If the stainless steel material in this application is used in the higher product production of bacterinertness requirement, like wire, director, clamp etc. can increase Ag: less than 0.5 percent, endows the stainless steel with antibacterial property by Ag alloying, evenly distributes Ag in the stainless steel in the form of simple substance, and can effectively kill almost all bacteria by various composite actions such as electrostatic adsorption, dissolution combination, photocatalysis, and the like.

In step 2 of the method for processing a steel material according to the present embodiment, the annealed steel sheet or strip may be heated to 880 ℃ (1000 ℃) and held for 5min (30 min); in step 2, the cooled steel plate or strip may be reheated to 180 ℃ (220 ℃) and kept warm for 10min (30min), and then air-cooled to room temperature to form a martensite + austenite complex phase structure, wherein the higher the heating temperature and the longer the keeping warm time, the closer the austenite content is to 20%.

Finally, it should be noted that: the above examples are only intended to illustrate the technical solution of the present invention, but not to limit it; although the present invention has been described in detail with reference to the foregoing embodiments, it will be understood by those of ordinary skill in the art that: the technical solutions described in the foregoing embodiments may still be modified, or some or all of the technical features may be equivalently replaced; these modifications and substitutions do not cause the essence of the corresponding technical solution to depart from the scope of the technical solution of the embodiments of the present invention, and are intended to be covered by the claims and the specification of the present invention.

Claims (7)

1. The stainless steel for the surgical instrument is characterized by comprising the following components in percentage by weight:

c: 0.15-0.90%, N: 0.07 to 0.25%, Mn: 2.0-2.5%, Cr: 13.5 to 18.0%, Mo: 0.5 to 2.5%, Ni: 0.2 to 1.2% and Cr, Mo, N, C, Mn and Ni in the range satisfying the following formulae (A), (B) and (C), and the balance Fe and other unavoidable impurities,

Cr+4.5Mo+20N≥20(A)，

C+N≥0.55(B)，

Mn+Ni+10N≥3(C)。

2. the stainless steel for surgical instruments according to claim 1, wherein:

and by weight percentage, the material also comprises V: 0.15 to 0.30 percent.

3. A stainless steel for surgical instruments according to claim 1 or 2, wherein:

the alloy also comprises Cu: 0.005-0.02%, Nb: 0.5% or less, Ti: 0.5% or less, Al: 0.5% or less of one or more.

4. A stainless steel for surgical instruments according to claim 1, 2 or 3, wherein:

the alloy also comprises the following components in percentage by weight: 0.05 to 0.45 percent.

5. A stainless steel for surgical instruments according to any one of claims 1 to 4, wherein:

the composite material also comprises S: 0.01%, P: 0.03% or less of one or two.

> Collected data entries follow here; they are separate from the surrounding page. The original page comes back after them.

/-! # ADD, SUB, MUL, DIV and MOVE: the result, where it goes, and the frame (R160 to R168)

On two operands that can be resolved, each of the five instructions is one operation on their values and the write of its
result to operand 1's destination. The four arithmetic ones check an exact result, DIV's being the truncated quotient, so
their statements are those of one checked result. -/

namespace Sys2Proof.Machine

/-! ### The write of a result (R148, R160) -/

theorem afterBoth_cfg (d o : Operand) (s : State) : (afterBoth d o s).cfg = s.cfg := by
  have hafter (o : Operand) (s : State) : (operandAfter o s).cfg = s.cfg := by
    unfold operandAfter; split <;> rfl
  exact (hafter o _).trans (hafter d s)

/-- The five instructions of R161 to R165 share one execute step. -/
theorem exec_eq_finish_execArith {i : Instr} {d o : Operand}
    (hi : i ∈ [Instr.add d o, .sub d o, .mul d o, .div d o, .move d o]) (s : State) :
    ∃ f, PureOp f ∧ exec i s = finish i.opcode (execArith f d o s) := by
  simp only [List.mem_cons, List.not_mem_nil, or_false] at hi
  rcases hi with rfl | rfl | rfl | rfl | rfl
  · exact ⟨addWords, pureOp_add, rfl⟩
  · exact ⟨subWords, pureOp_sub, rfl⟩
  · exact ⟨mulWords, pureOp_mul, rfl⟩
  · exact ⟨divWords, pureOp_div, rfl⟩
  · exact ⟨moveWords, pureOp_move, rfl⟩

/-- The instruction `i` ends by writing `w` to operand 1's destination, or with the fault of an immediate one. -/
def WritesResult (i : Instr) (d o : Operand) (s : State) (w : Int) : Prop :=
  (d.mode ≠ 6 → exec i s = .next (complete i.opcode .none (putDest (operandDest d s) w (afterBoth d o s)))) ∧
  (d.mode = 6 → exec i s = .next (takeFault .immediateMode (afterBoth d o s)))

section Ready

variable {f : Int → Int → State → Flow Int} {i : Instr} {d o : Operand} {s : State}

/-- R148, R160: an operation that answers has its result written. -/
theorem writesResult_of_go {w : Int} (hbits : 24 ≤ s.cfg.wordBits) (hready : bothReady d o s)
    (hexec : exec i s = finish i.opcode (execArith f d o s))
    (hf : f (operandValue d s) (secondValue d o s) (afterBoth d o s) = .go w (afterBoth d o s)) :
    WritesResult i d o s w := by
  unfold WritesResult
  rw [hexec, execArith_of_ready f hbits hready, hf, Flow.bind_go]
  rcases writeDest_answers (operandDest_ok hready.1) w (afterBoth d o s) with ⟨hdest, hw⟩ | ⟨hdest, hw⟩ <;> rw [hw]
  · exact ⟨fun _ => rfl, fun hmode => absurd (operandDest_eq_imm.mpr hmode) hdest⟩
  · exact ⟨fun hmode => absurd (operandDest_eq_imm.mp hdest) hmode, fun _ => rfl⟩

/-- R160: an operation that faults does so before the destination is looked at. -/
theorem exec_of_operation_raise {c : FaultCode} (hbits : 24 ≤ s.cfg.wordBits) (hready : bothReady d o s)
    (hexec : exec i s = finish i.opcode (execArith f d o s))
    (hf : f (operandValue d s) (secondValue d o s) (afterBoth d o s) = .raise c (afterBoth d o s)) :
    exec i s = .next (takeFault c (afterBoth d o s)) := by
  rw [hexec, execArith_of_ready f hbits hready]
  exact finish_bind_of_raise hf

end Ready

/-! ### Checked results (R160, R166, R167) -/

/-- D2: under the Wrap policy a checked result is the one Word congruent to the exact result. -/
theorem checked_of_wrap {r w : Int} {s : State} (hbits : 0 < s.cfg.wordBits) (hpol : s.cfg.overflow = .wrap)
    (hw : s.cfg.IsWord w) (hdvd : (2 ^ s.cfg.wordBits : Int) ∣ w - r) : checked r s = .go w s := by
  have hwrap : wrapWord s.cfg r = w := wrapWord_eq hbits hw hdvd
  by_cases hr : s.cfg.IsWord r
  · have hself : wrapWord s.cfg r = r := wrapWord_eq hbits hr (by simp)
    rw [checked_of_isWord hr, ← hself, hwrap]
  · exact checked_eq_go.mpr ⟨rfl, .inr ⟨hr, hpol, hwrap.symm⟩⟩

/-- The execute step of `i` is that of an operation which, on these operands, checks the exact result `r`. -/
def ChecksResult (i : Instr) (d o : Operand) (s : State) (r : Int) : Prop :=
  ∃ f, exec i s = finish i.opcode (execArith f d o s) ∧
    f (operandValue d s) (secondValue d o s) (afterBoth d o s) = checked r (afterBoth d o s)

theorem checksResult_add (d o : Operand) (s : State) :
    ChecksResult (.add d o) d o s (operandValue d s + secondValue d o s) := ⟨addWords, rfl, rfl⟩

theorem checksResult_sub (d o : Operand) (s : State) :
    ChecksResult (.sub d o) d o s (operandValue d s - secondValue d o s) := ⟨subWords, rfl, rfl⟩

theorem checksResult_mul (d o : Operand) (s : State) :
    ChecksResult (.mul d o) d o s (operandValue d s * secondValue d o s) := ⟨mulWords, rfl, rfl⟩

namespace ChecksResult

variable {i : Instr} {d o : Operand} {s : State} {r : Int}

theorem of_isWord (h : ChecksResult i d o s r) (hbits : 24 ≤ s.cfg.wordBits) (hready : bothReady d o s)
    (hr : s.cfg.IsWord r) : WritesResult i d o s r := by
  obtain ⟨f, hexec, hf⟩ := h
  rw [← afterBoth_cfg d o s] at hr
  exact writesResult_of_go hbits hready hexec (hf.trans (checked_of_isWord hr))

theorem of_overflow (h : ChecksResult i d o s r) (hbits : 24 ≤ s.cfg.wordBits) (hready : bothReady d o s)
    (hr : ¬ s.cfg.IsWord r) (hpol : s.cfg.overflow = .fault) :
    exec i s = .next (takeFault .arithmeticOverflow (afterBoth d o s)) := by
  obtain ⟨f, hexec, hf⟩ := h
  rw [← afterBoth_cfg d o s] at hr hpol
  exact exec_of_operation_raise hbits hready hexec (hf.trans (checked_eq_raise.mpr ⟨rfl, rfl, hr, hpol⟩))

theorem of_wrap (h : ChecksResult i d o s r) (hbits : 24 ≤ s.cfg.wordBits) (hready : bothReady d o s)
    (hpol : s.cfg.overflow = .wrap) {w : Int} (hw : s.cfg.IsWord w) (hdvd : (2 ^ s.cfg.wordBits : Int) ∣ w - r) :
    WritesResult i d o s w := by
  obtain ⟨f, hexec, hf⟩ := h
  have hpos : 0 < s.cfg.wordBits := by omega
  rw [← afterBoth_cfg d o s] at hpos hpol hw hdvd
  exact writesResult_of_go hbits hready hexec (hf.trans (checked_of_wrap hpos hpol hw hdvd))

end ChecksResult

/-- Settles O14: each of the three operations checks its exact result. -/
theorem addSubMulResult : Obligations.AddSubMulResult := by
  unfold Obligations.AddSubMulResult
  intro s d o hok hready v1 v2 u
  have result {i : Instr} {r : Int} (h : ChecksResult i d o s r) :
      (s.cfg.IsWord r → d.mode ≠ 6 →
        exec i s = .next (complete i.opcode .none (putDest (operandDest d s) r u))) ∧
      (s.cfg.IsWord r → d.mode = 6 → exec i s = .next (takeFault .immediateMode u)) ∧
      (¬ s.cfg.IsWord r → s.cfg.overflow = .fault → exec i s = .next (takeFault .arithmeticOverflow u)) :=
    ⟨fun hr => (h.of_isWord hok.1 hready hr).1, fun hr => (h.of_isWord hok.1 hready hr).2,
      h.of_overflow hok.1 hready⟩
  intro c hc
  simp only [List.mem_cons, List.not_mem_nil, or_false] at hc
  rcases hc with rfl | rfl | rfl
  · exact result (checksResult_add d o s)
  · exact result (checksResult_sub d o s)
  · exact result (checksResult_mul d o s)

/-! ### Division (R164) -/

/-- R11, R164: the truncated quotient is the one whose remainder is smaller than the divisor and has the dividend's sign. -/
theorem quotTz_eq_of_remainder {a b q m : Int} (hb : b ≠ 0) (h : a = q * b + m) (hlt : |m| < |b|) (hsign : 0 ≤ m * a) :
    quotTz a b = q := by
  have hsum : m + b * q = a := by rw [h]; ring
  have habs : |m| < (b.natAbs : Int) := by rwa [Int.natCast_natAbs]
  obtain ⟨hlo, hhi⟩ := abs_lt.mp habs
  rcases lt_trichotomy a 0 with ha | ha | ha
  · have hm : m ≤ 0 := nonpos_of_mul_nonneg_left hsign ha
    exact ((Int.tdiv_tmod_unique' ha.le hb).mpr ⟨hsum, hlo, hm⟩).1
  · have hdvd : |b| ∣ m := (abs_dvd b m).mpr ⟨-q, by linarith⟩
    have hm : m = 0 := Int.eq_zero_of_abs_lt_dvd hdvd hlt
    exact ((Int.tdiv_tmod_unique ha.ge hb).mpr ⟨hsum, hm.ge, hhi⟩).1
  · have hm : 0 ≤ m := nonneg_of_mul_nonneg_left hsign ha
    exact ((Int.tdiv_tmod_unique ha.le hb).mpr ⟨hsum, hm, hhi⟩).1

theorem divWords_zero (v : Int) (s : State) : divWords v 0 s = .raise s.cfg.divZeroCode s := if_pos rfl

theorem divWords_of_ne_zero {v2 : Int} (h : v2 ≠ 0) (v1 : Int) (s : State) :
    divWords v1 v2 s = checked (quotTz v1 v2) s := if_neg h

theorem checksResult_div {d o : Operand} {s : State} {q m : Int} (h0 : secondValue d o s ≠ 0)
    (heq : operandValue d s = q * secondValue d o s + m) (hlt : |m| < |secondValue d o s|)
    (hsign : 0 ≤ m * operandValue d s) : ChecksResult (.div d o) d o s q := by
  have hq : quotTz (operandValue d s) (secondValue d o s) = q := quotTz_eq_of_remainder h0 heq hlt hsign
  exact ⟨divWords, rfl, by rw [divWords_of_ne_zero h0, hq]⟩

/-- Settles O15: a divisor of 0 is the operation's own fault; any other divisor has its truncated quotient checked. -/
theorem divResult : Obligations.DivResult := by
  unfold Obligations.DivResult
  intro s d o hok hready v1 v2 u
  refine ⟨fun h0 => ?zero, fun q m h0 heq hlt hsign => ?quotient⟩
  case zero =>
    have hraise : divWords v1 v2 u = .raise s.cfg.divZeroCode u := by
      rw [h0, divWords_zero, afterBoth_cfg]
    exact exec_of_operation_raise hok.1 hready rfl hraise
  case quotient =>
    have h := checksResult_div h0 heq hlt hsign
    exact ⟨fun hq => (h.of_isWord hok.1 hready hq).1, fun hq => (h.of_isWord hok.1 hready hq).2,
      h.of_overflow hok.1 hready⟩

6. A stainless steel for surgical instruments according to any one of claims 1 to 5, wherein:

the material also comprises Ag: less than 0.5 percent.

7. A method for manufacturing stainless steel for surgical instruments is characterized by comprising the following steps:

step 1: the stainless steel for surgical instruments as set forth in claim 1, which is formed into a steel slab or a continuous cast slab, and hot-rolled into a hot-rolled steel sheet or a steel strip, and annealed;

step 2: heating the annealed steel plate or steel strip to 880-1000 ℃, preserving heat for 5-30 min, and then rapidly cooling to a martensite and austenite two-phase region at a speed of more than 35 ℃/s;

and step 3: and (3) heating the cooled steel plate or steel strip to 180-220 ℃, preserving heat for 10-30 min, and then air-cooling to room temperature to form a martensite-austenite complex phase structure with the content of residual austenite phase being 10-20%.